Could it be that the Kingdom purposes of God are not being fulfilled in these churches, or by these ministers, anymore than Moses could deliver Israel by his own abilities? Egypt represents the world and the pursuit of the things of the world. Egypt caters to the flesh, and we read in Scriptures of “the fleshpots of Egypt”. Few churches today are delivering anyone from their bondage to this world. Many have adopted false teachings that declare that the saints need not give up anything that they truly loved and enjoyed. They are preaching salvation without transformation. They declare that you can have salvation and the fleshpots, too.
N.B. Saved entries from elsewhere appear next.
/-- COMPLETION_WINDOW_END of an addressed DATA frame at a participant: by the reception state a record joins the tail of the queue with the next sequence number, its status, lengths and completion time, or the frame is counted dropped; the participant is in READY. A frame for which no slot was asked makes an empty record only where header byte 3 carried LAST; that any other keeps nothing is the model's choice (log 42). The completion of a DATA frame not addressed to the station, or of a HELLO, keeps nothing of the frame: a bystander asserts PEND and is in READY, and so is a participant in PREPARING, as every listener to a frame without payload is, or it takes the byte already on offer, which belongs to no frame. -/
def Obligations.RecordJoinsAtCompletion : Prop :=
  (∀ (src adr : Byte) (full : Nat) (s : State), OnBus s → s.hs.window ≠ none →
    s.hs.role = .participant .preparing → s.line.sense.offer = false →
    s.fe.frame.position ≠ .none → s.fe.frame.type = some typeData →
    s.fe.frame.addressed = some true → s.fe.frame.expandedLength = some full →
    s.fe.frame.source = some src → s.fe.frame.address = some adr →
    let ended : State := { s with
      line.drive.wait := false
      hs.window := none
      hs.role := .participant .ready
      fe.frame := FrameState.absent
      rm.state := .idle
      rm.policy := none
      rm.construction := none
      rm.held := none }
    let joined (source address : Byte) (status : RecordStatus) (length kept : Nat)
        (blocks : List Nat) : State :=
      { ended with
        rm.sequence := s.rm.sequence + 1
        rm.records := s.rm.records ++
          [{ sequence := s.rm.sequence, source := source, address := address,
             type := typeData, status := status, fullLength := length, keptLength := kept,
             completedAt := s.ctl.clock, blocks := blocks, aged := false }] }
    (∀ c, s.rm.state = .storing → s.rm.construction = some c →
      NextIs .completionWindowEnd s (joined c.source c.address .complete full c.keptLength c.blocks)) ∧
    (∀ c, s.rm.state = .truncated → s.rm.construction = some c →
      NextIs .completionWindowEnd s
        { joined c.source c.address .truncated full c.keptLength c.blocks with
          cause.counters.recordsTruncated := countUp s.cause.counters.recordsTruncated }) ∧
    (∀ c, s.rm.state = .malformed → s.rm.construction = some c →
      NextIs .completionWindowEnd s
        { joined c.source c.address .malformed full 0 [] with
          mem.pool := s.mem.pool ++ c.blocks
          cause.counters.recordsMalformed := countUp s.cause.counters.recordsMalformed }) ∧
    (s.rm.state = .dropping →
      NextIs .completionWindowEnd s { ended with
        cause.counters.framesDropped := countUp s.cause.counters.framesDropped }) ∧
    (s.rm.state = .idle → s.rm.construction = none → s.rm.policy = none → s.rm.held = none →
      (s.fe.frame.position = .type → s.rm.records.length < 32 →
        NextIs .completionWindowEnd s (joined src adr .complete 0 0 [])) ∧
      (s.fe.frame.position = .type → 32 ≤ s.rm.records.length →
        NextIs .completionWindowEnd s { ended with
          cause.counters.framesDropped := countUp s.cause.counters.framesDropped }) ∧
      (s.fe.frame.position ≠ .type → NextIs .completionWindowEnd s ended))) ∧
  ∀ s : State, OnBus s → s.hs.window ≠ none →
    s.fe.frame.type ≠ some typeOpen → s.fe.frame.type ≠ some typeCancel →
    s.fe.frame.type ≠ some typeData ∨ s.fe.frame.addressed ≠ some true →
    let finished : State := { s with hs.window := none, fe.frame := FrameState.absent }
    (s.hs.role = .bystander →
      NextIs .completionWindowEnd s { finished with
        line.drive.pend := true
        line.drive.wait := false
        hs.role := .participant .ready }) ∧
    (s.hs.role = .participant .preparing → s.rm.state = .idle →
      (s.line.sense.offer = false →
        NextIs .completionWindowEnd s { finished with
          line.drive.wait := false
          hs.role := .participant .ready }) ∧
      (∀ b, s.line.sense.offer = true → s.line.observed = some b →
        NextIs .completionWindowEnd s { finished with
          line.drive.wait := true
          line.drive.pend := false
          hs.role := .participant .taken
          hs.latch := some { byte := b, position := .none } }))

/-- AGED_FLAG_SET: while the age limit is nonzero the record's flag is set, at the head or not, and nothing else of the queue changes; with the limit 0 no flag is set. That the record's age has come to the limit is what the command says and is not compared (the model's choice, log 2). -/
def Obligations.AgedFlagIsSet : Prop :=
  ∀ (place : Nat) (r : Record) (s : State), Running s →
    (s.ctl.configuration.ageLimit ≠ 0 → s.rm.records[place]? = some r →
      NextIs (.agedFlagSet place) s { s with
        rm.records := s.rm.records.set place { r with aged := true } }) ∧
    (s.ctl.configuration.ageLimit = 0 → NextIs (.agedFlagSet place) s s)

/-! ### Rendezvous -/

/-- TAKE of the final byte of a well-formed OPEN by an ONLINE station with its view in NONE: TRG is asserted and the view is PROVISIONAL as MEMBER with the frame's tag, group and deadline; any other station that takes it, and a bystander that observes it, notes the open and does not assert TRG. COMPLETION_WINDOW_END of a well-formed OPEN at a participant or bystander: a PROVISIONAL view is WAITING with opened-at at the completion, its flags clear and, for a nonzero deadline, its timer at zero; with the view in NONE a noted open makes it OBSERVING with its tag and group, the tag known; any other view stays, and the noted open is dropped. In each case an own OPEN that is QUEUED leaves the slot, with a record NOT_OPENED, LOST. The end of a malformed OPEN changes no view and no slot, and drops a noted open. That the station senses TRG asserted from that byte on is the model's reading (log 8). -/
def Obligations.OpenMakesAMember : Prop :=
  (∀ (adr src tag high low : Byte) (s : State), OnBus s → s.hs.role = .participant .ready →
    s.fe.frame.position = .payload → s.fe.frame.verdict = some .good →
    s.fe.frame.type = some typeOpen → s.fe.frame.payloadCount = some 2 →
    s.fe.frame.address = some adr → s.fe.frame.source = some src →
    s.fe.frame.tag = some tag → s.fe.frame.deadlineHigh = some high →
    let taken : State := { s with
      line.sense.offer := true
      line.sense.data := low
      line.sense.kind := false
      line.sense.last := true
      line.sense.trg := true
      line.observed := some { data := low, kind := false, last := true }
      line.heldFrame := s.line.heldFrame.filter (· != .silence)
      line.drive.wait := true
      line.drive.pend := false
      hs.role := .participant .taken
      hs.latch := some { byte := { data := low, kind := false, last := true }, position := .payload }
      hs.silence := s.hs.silence.map (fun _ => 0)
      fe.frame.payloadCount := some 3
      fe.frame.deadlineLow := some low }
    (s.ctl.state = .online → s.rdv.view.state = .none →
      NextIs (.take { data := low, kind := false, last := true }) s { taken with
        line.drive.trg := true
        rdv.view := { View.absent with
          state := .provisional, role := some .member, tag := some tag, group := some adr,
          deadline := some (high ++ low) } }) ∧
    (s.ctl.state ≠ .online ∨ s.rdv.view.state ≠ .none →
      NextIs (.take { data := low, kind := false, last := true }) s { taken with
        rdv.noted := some
          { address := adr, source := src, tag := tag, deadline := high ++ low } })) ∧
  (∀ (adr src tag high low : Byte) (s : State), OnBus s → s.hs.role = .bystander →
    s.fe.frame.position = .payload → s.fe.frame.verdict = some .good →
    s.fe.frame.type = some typeOpen → s.fe.frame.payloadCount = some 2 →
    s.fe.frame.address = some adr → s.fe.frame.source = some src →
    s.fe.frame.tag = some tag → s.fe.frame.deadlineHigh = some high →
    NextIs (.observe { data := low, kind := false, last := true }) s { s with
      line.sense.offer := true
      line.sense.data := low
      line.sense.kind := false
      line.sense.last := true
      line.sense.trg := true
      line.observed := some { data := low, kind := false, last := true }
      line.heldFrame := s.line.heldFrame.filter (· != .silence)
      hs.silence := s.hs.silence.map (fun _ => 0)
      fe.frame.payloadCount := some 3
      fe.frame.deadlineLow := some low
      rdv.noted := some
        { address := adr, source := src, tag := tag, deadline := high ++ low } }) ∧
  ∀ s : State, OnBus s → s.hs.window ≠ none →
    (s.hs.role = .participant .preparing ∧ s.line.sense.offer = false) ∨
      s.hs.role = .bystander →
    s.fe.frame.position ≠ .none → s.fe.frame.type = some typeOpen → s.rm.state = .idle →
    let ended : State := { s with
      line.drive.pend := s.line.drive.pend || s.hs.role == .bystander
      line.drive.wait := false
      hs.window := none
      hs.role := .participant .ready
      fe.frame := FrameState.absent
      rdv.noted := none }
    let opensAnd (t : State) : Prop :=
      ((∀ f group tag deadline, s.tm.slot = some f → f.state = .queued →
          f.kind ≠ .openFrame group tag deadline) →
        NextIs .completionWindowEnd s t) ∧
      (∀ f group tag deadline, s.tm.slot = some f → f.state = .queued →
        f.kind = .openFrame group tag deadline → s.rdv.outcomes.length < 4 →
        NextIs .completionWindowEnd s { t with
          tm.slot := none
          rdv.outcomes := s.rdv.outcomes ++
            [{ tag := tag, group := group, role := .opener, outcome := .notOpened,
               reason := some .lost, expiredHere := false, cancelSentHere := false,
               openedAt := none, closedAt := s.ctl.clock }] })
    (∀ n, s.fe.frame.verdict = some .good → s.fe.frame.payloadCount = some (n + 1) →
      (s.rdv.view.state = .provisional →
        opensAnd { ended with
          rdv.view.state := .waiting
          rdv.view.openedAt := some s.ctl.clock
          rdv.view.freeze := false
          rdv.view.pendingArm := false
          rdv.view.expiredHere := false
          rdv.view.cancelSentHere := false
          rdv.view.timer := if s.rdv.view.deadline.getD 0 = 0 then none else some 0 }) ∧
      (∀ noted, s.rdv.view.state = .none → s.rdv.noted = some noted →
        opensAnd { ended with
          rdv.view := { View.absent with
            state := .observing, tag := some noted.tag, group := some noted.address,
            tagKnown := true } }) ∧
      ((s.rdv.view.state = .none ∧ s.rdv.noted = none) ∨
          (s.rdv.view.state ≠ .none ∧ s.rdv.view.state ≠ .provisional) →
        opensAnd ended)) ∧
    (s.fe.frame.verdict ≠ some .good ∨ s.fe.frame.payloadCount = some 0 →
      NextIs .completionWindowEnd s ended)
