@[simp] theorem enterOutside_keeps (s : State) :
    (enterOutside s).power = s.power ∧ (enterOutside s).line = s.line ∧
    (enterOutside s).hs = s.hs ∧ (enterOutside s).fe = s.fe ∧
    (enterOutside s).tm = s.tm ∧ (enterOutside s).rm = s.rm ∧
    (enterOutside s).mem = s.mem ∧ (enterOutside s).rdv = s.rdv ∧
    (enterOutside s).ctl = s.ctl ∧ (enterOutside s).port = s.port ∧
    (enterOutside s).cause = s.cause ∧ (enterOutside s).pins = s.pins ∧
    (enterOutside s).refPhase = s.refPhase ∧ (enterOutside s).freeIndex = s.freeIndex ∧
    (enterOutside s).pending = s.pending := by
  simp only [enterOutside]
  simp

@[simp] theorem giveUpBid_keeps (s : State) :
    (giveUpBid s).power = s.power ∧ (giveUpBid s).hs = s.hs ∧
    (giveUpBid s).fe = s.fe ∧ (giveUpBid s).rm = s.rm ∧
    (giveUpBid s).mem = s.mem ∧ (giveUpBid s).rdv = s.rdv ∧
    (giveUpBid s).ctl = s.ctl ∧ (giveUpBid s).port = s.port ∧
    (giveUpBid s).cause = s.cause ∧ (giveUpBid s).pins = s.pins ∧
    (giveUpBid s).refPhase = s.refPhase ∧ (giveUpBid s).freeIndex = s.freeIndex ∧
    (giveUpBid s).pending = s.pending := by
  simp only [giveUpBid]
  simp

@[simp] theorem placeSlotFrame_keeps (kind : SlotKind) (s : State) :
    (placeSlotFrame kind s).power = s.power ∧ (placeSlotFrame kind s).hs = s.hs ∧
    (placeSlotFrame kind s).fe = s.fe ∧ (placeSlotFrame kind s).rm = s.rm ∧
    (placeSlotFrame kind s).mem = s.mem ∧ (placeSlotFrame kind s).rdv = s.rdv ∧
    (placeSlotFrame kind s).ctl = s.ctl ∧ (placeSlotFrame kind s).port = s.port ∧
    (placeSlotFrame kind s).cause = s.cause ∧ (placeSlotFrame kind s).pins = s.pins ∧
    (placeSlotFrame kind s).refPhase = s.refPhase ∧ (placeSlotFrame kind s).freeIndex = s.freeIndex ∧
    (placeSlotFrame kind s).pending = s.pending := by
  simp only [placeSlotFrame]
  simp

@[simp] theorem placeCancel_keeps (group tag : Byte) (s : State) :
    (placeCancel group tag s).power = s.power ∧ (placeCancel group tag s).hs = s.hs ∧
    (placeCancel group tag s).fe = s.fe ∧ (placeCancel group tag s).rm = s.rm ∧
    (placeCancel group tag s).mem = s.mem ∧ (placeCancel group tag s).rdv = s.rdv ∧
    (placeCancel group tag s).ctl = s.ctl ∧ (placeCancel group tag s).port = s.port ∧
    (placeCancel group tag s).cause = s.cause ∧ (placeCancel group tag s).pins = s.pins ∧
    (placeCancel group tag s).refPhase = s.refPhase ∧ (placeCancel group tag s).freeIndex = s.freeIndex ∧
    (placeCancel group tag s).pending = s.pending := by
  simp only [placeCancel]
  (repeat' split) <;> simp

@[simp] theorem reqSensed_keeps (s : State) :
    (reqSensed s).power = s.power ∧ (reqSensed s).fe = s.fe ∧
    (reqSensed s).rm = s.rm ∧ (reqSensed s).mem = s.mem ∧
    (reqSensed s).rdv = s.rdv ∧ (reqSensed s).ctl = s.ctl ∧
    (reqSensed s).port = s.port ∧ (reqSensed s).cause = s.cause ∧
    (reqSensed s).pins = s.pins ∧ (reqSensed s).refPhase = s.refPhase ∧
    (reqSensed s).freeIndex = s.freeIndex ∧ (reqSensed s).pending = s.pending := by
  simp only [reqSensed]
  (repeat' split) <;> simp

@[simp] theorem bidLineChange_keeps (d : Byte) (s : State) :
    (bidLineChange d s).power = s.power ∧ (bidLineChange d s).hs = s.hs ∧
    (bidLineChange d s).arb = s.arb ∧ (bidLineChange d s).fe = s.fe ∧
    (bidLineChange d s).tm = s.tm ∧ (bidLineChange d s).rm = s.rm ∧
    (bidLineChange d s).mem = s.mem ∧ (bidLineChange d s).rdv = s.rdv ∧
    (bidLineChange d s).ctl = s.ctl ∧ (bidLineChange d s).port = s.port ∧
    (bidLineChange d s).cause = s.cause ∧ (bidLineChange d s).pins = s.pins ∧
    (bidLineChange d s).refPhase = s.refPhase ∧ (bidLineChange d s).freeIndex = s.freeIndex ∧
    (bidLineChange d s).pending = s.pending := by
  simp only [bidLineChange]
  (repeat' split) <;> simp

@[simp] theorem arbitrationDecision_keeps (d : Byte) (s : State) :
    (arbitrationDecision d s).power = s.power ∧ (arbitrationDecision d s).hs = s.hs ∧
    (arbitrationDecision d s).fe = s.fe ∧ (arbitrationDecision d s).rm = s.rm ∧
    (arbitrationDecision d s).mem = s.mem ∧ (arbitrationDecision d s).rdv = s.rdv ∧
    (arbitrationDecision d s).ctl = s.ctl ∧ (arbitrationDecision d s).port = s.port ∧
    (arbitrationDecision d s).cause = s.cause ∧ (arbitrationDecision d s).pins = s.pins ∧
    (arbitrationDecision d s).refPhase = s.refPhase ∧ (arbitrationDecision d s).freeIndex = s.freeIndex ∧
    (arbitrationDecision d s).pending = s.pending := by
  simp only [arbitrationDecision]
  (repeat' split) <;> simp

@[simp] theorem wonHoldEnd_keeps (s : State) :
    (wonHoldEnd s).power = s.power ∧ (wonHoldEnd s).rm = s.rm ∧
    (wonHoldEnd s).mem = s.mem ∧ (wonHoldEnd s).rdv = s.rdv ∧
    (wonHoldEnd s).ctl = s.ctl ∧ (wonHoldEnd s).port = s.port ∧
    (wonHoldEnd s).cause = s.cause ∧ (wonHoldEnd s).pins = s.pins ∧
    (wonHoldEnd s).refPhase = s.refPhase ∧ (wonHoldEnd s).freeIndex = s.freeIndex ∧
    (wonHoldEnd s).pending = s.pending := by
  simp only [wonHoldEnd]
  (repeat' split) <;> simp

@[simp] theorem roundGapExpiry_keeps (s : State) :
    (roundGapExpiry s).power = s.power ∧ (roundGapExpiry s).hs = s.hs ∧
    (roundGapExpiry s).fe = s.fe ∧ (roundGapExpiry s).rm = s.rm ∧
    (roundGapExpiry s).mem = s.mem ∧ (roundGapExpiry s).rdv = s.rdv ∧
    (roundGapExpiry s).ctl = s.ctl ∧ (roundGapExpiry s).port = s.port ∧
    (roundGapExpiry s).cause = s.cause ∧ (roundGapExpiry s).pins = s.pins ∧
    (roundGapExpiry s).refPhase = s.refPhase ∧ (roundGapExpiry s).freeIndex = s.freeIndex ∧
    (roundGapExpiry s).pending = s.pending := by
  simp only [roundGapExpiry]
  (repeat' split) <;> simp

@[simp] theorem setView_keeps (v : View) (s : State) :
    (setView v s).power = s.power ∧ (setView v s).line = s.line ∧
    (setView v s).hs = s.hs ∧ (setView v s).arb = s.arb ∧
    (setView v s).fe = s.fe ∧ (setView v s).tm = s.tm ∧
    (setView v s).rm = s.rm ∧ (setView v s).mem = s.mem ∧
    (setView v s).ctl = s.ctl ∧ (setView v s).port = s.port ∧
    (setView v s).cause = s.cause ∧ (setView v s).pins = s.pins ∧
    (setView v s).refPhase = s.refPhase ∧ (setView v s).freeIndex = s.freeIndex ∧
    (setView v s).pending = s.pending := by
  simp only [setView]
  simp

@[simp] theorem addOutcome_keeps (r : OutcomeRecord) (s : State) :
    (addOutcome r s).power = s.power ∧ (addOutcome r s).line = s.line ∧
    (addOutcome r s).hs = s.hs ∧ (addOutcome r s).arb = s.arb ∧
    (addOutcome r s).fe = s.fe ∧ (addOutcome r s).tm = s.tm ∧
    (addOutcome r s).rm = s.rm ∧ (addOutcome r s).mem = s.mem ∧
    (addOutcome r s).ctl = s.ctl ∧ (addOutcome r s).port = s.port ∧
    (addOutcome r s).pins = s.pins ∧ (addOutcome r s).refPhase = s.refPhase ∧
    (addOutcome r s).freeIndex = s.freeIndex ∧ (addOutcome r s).pending = s.pending := by
  simp only [addOutcome]
  (repeat' split) <;> simp

@[simp] theorem closeView_keeps (o : RdvOutcome) (closedAt : ClockTime) (s : State) :
    (closeView o closedAt s).power = s.power ∧ (closeView o closedAt s).hs = s.hs ∧
    (closeView o closedAt s).arb = s.arb ∧ (closeView o closedAt s).fe = s.fe ∧
    (closeView o closedAt s).rm = s.rm ∧ (closeView o closedAt s).mem = s.mem ∧
    (closeView o closedAt s).ctl = s.ctl ∧ (closeView o closedAt s).port = s.port ∧
    (closeView o closedAt s).pins = s.pins ∧ (closeView o closedAt s).refPhase = s.refPhase ∧
    (closeView o closedAt s).freeIndex = s.freeIndex ∧ (closeView o closedAt s).pending = s.pending := by
  simp only [closeView]
  simp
What a temptation it is for men and women to look at their skills and abilities and to think that they can use these things to further the Kingdom of God. If the flesh is the instrument that drives the work of the Kingdom, then only that work which man’s flesh can perform will be accomplished. Dead works and religious machinery is the result of such efforts.
I do not want to cast any rocks at those who have through the power of their own natural abilities attempted to fulfill the call that God has placed on their life. I have also sought to do this, and I suppose that all are tempted in this way. Moses, however, shows us the end of such efforts, and the sooner that we realize our own inability, the better off we will be.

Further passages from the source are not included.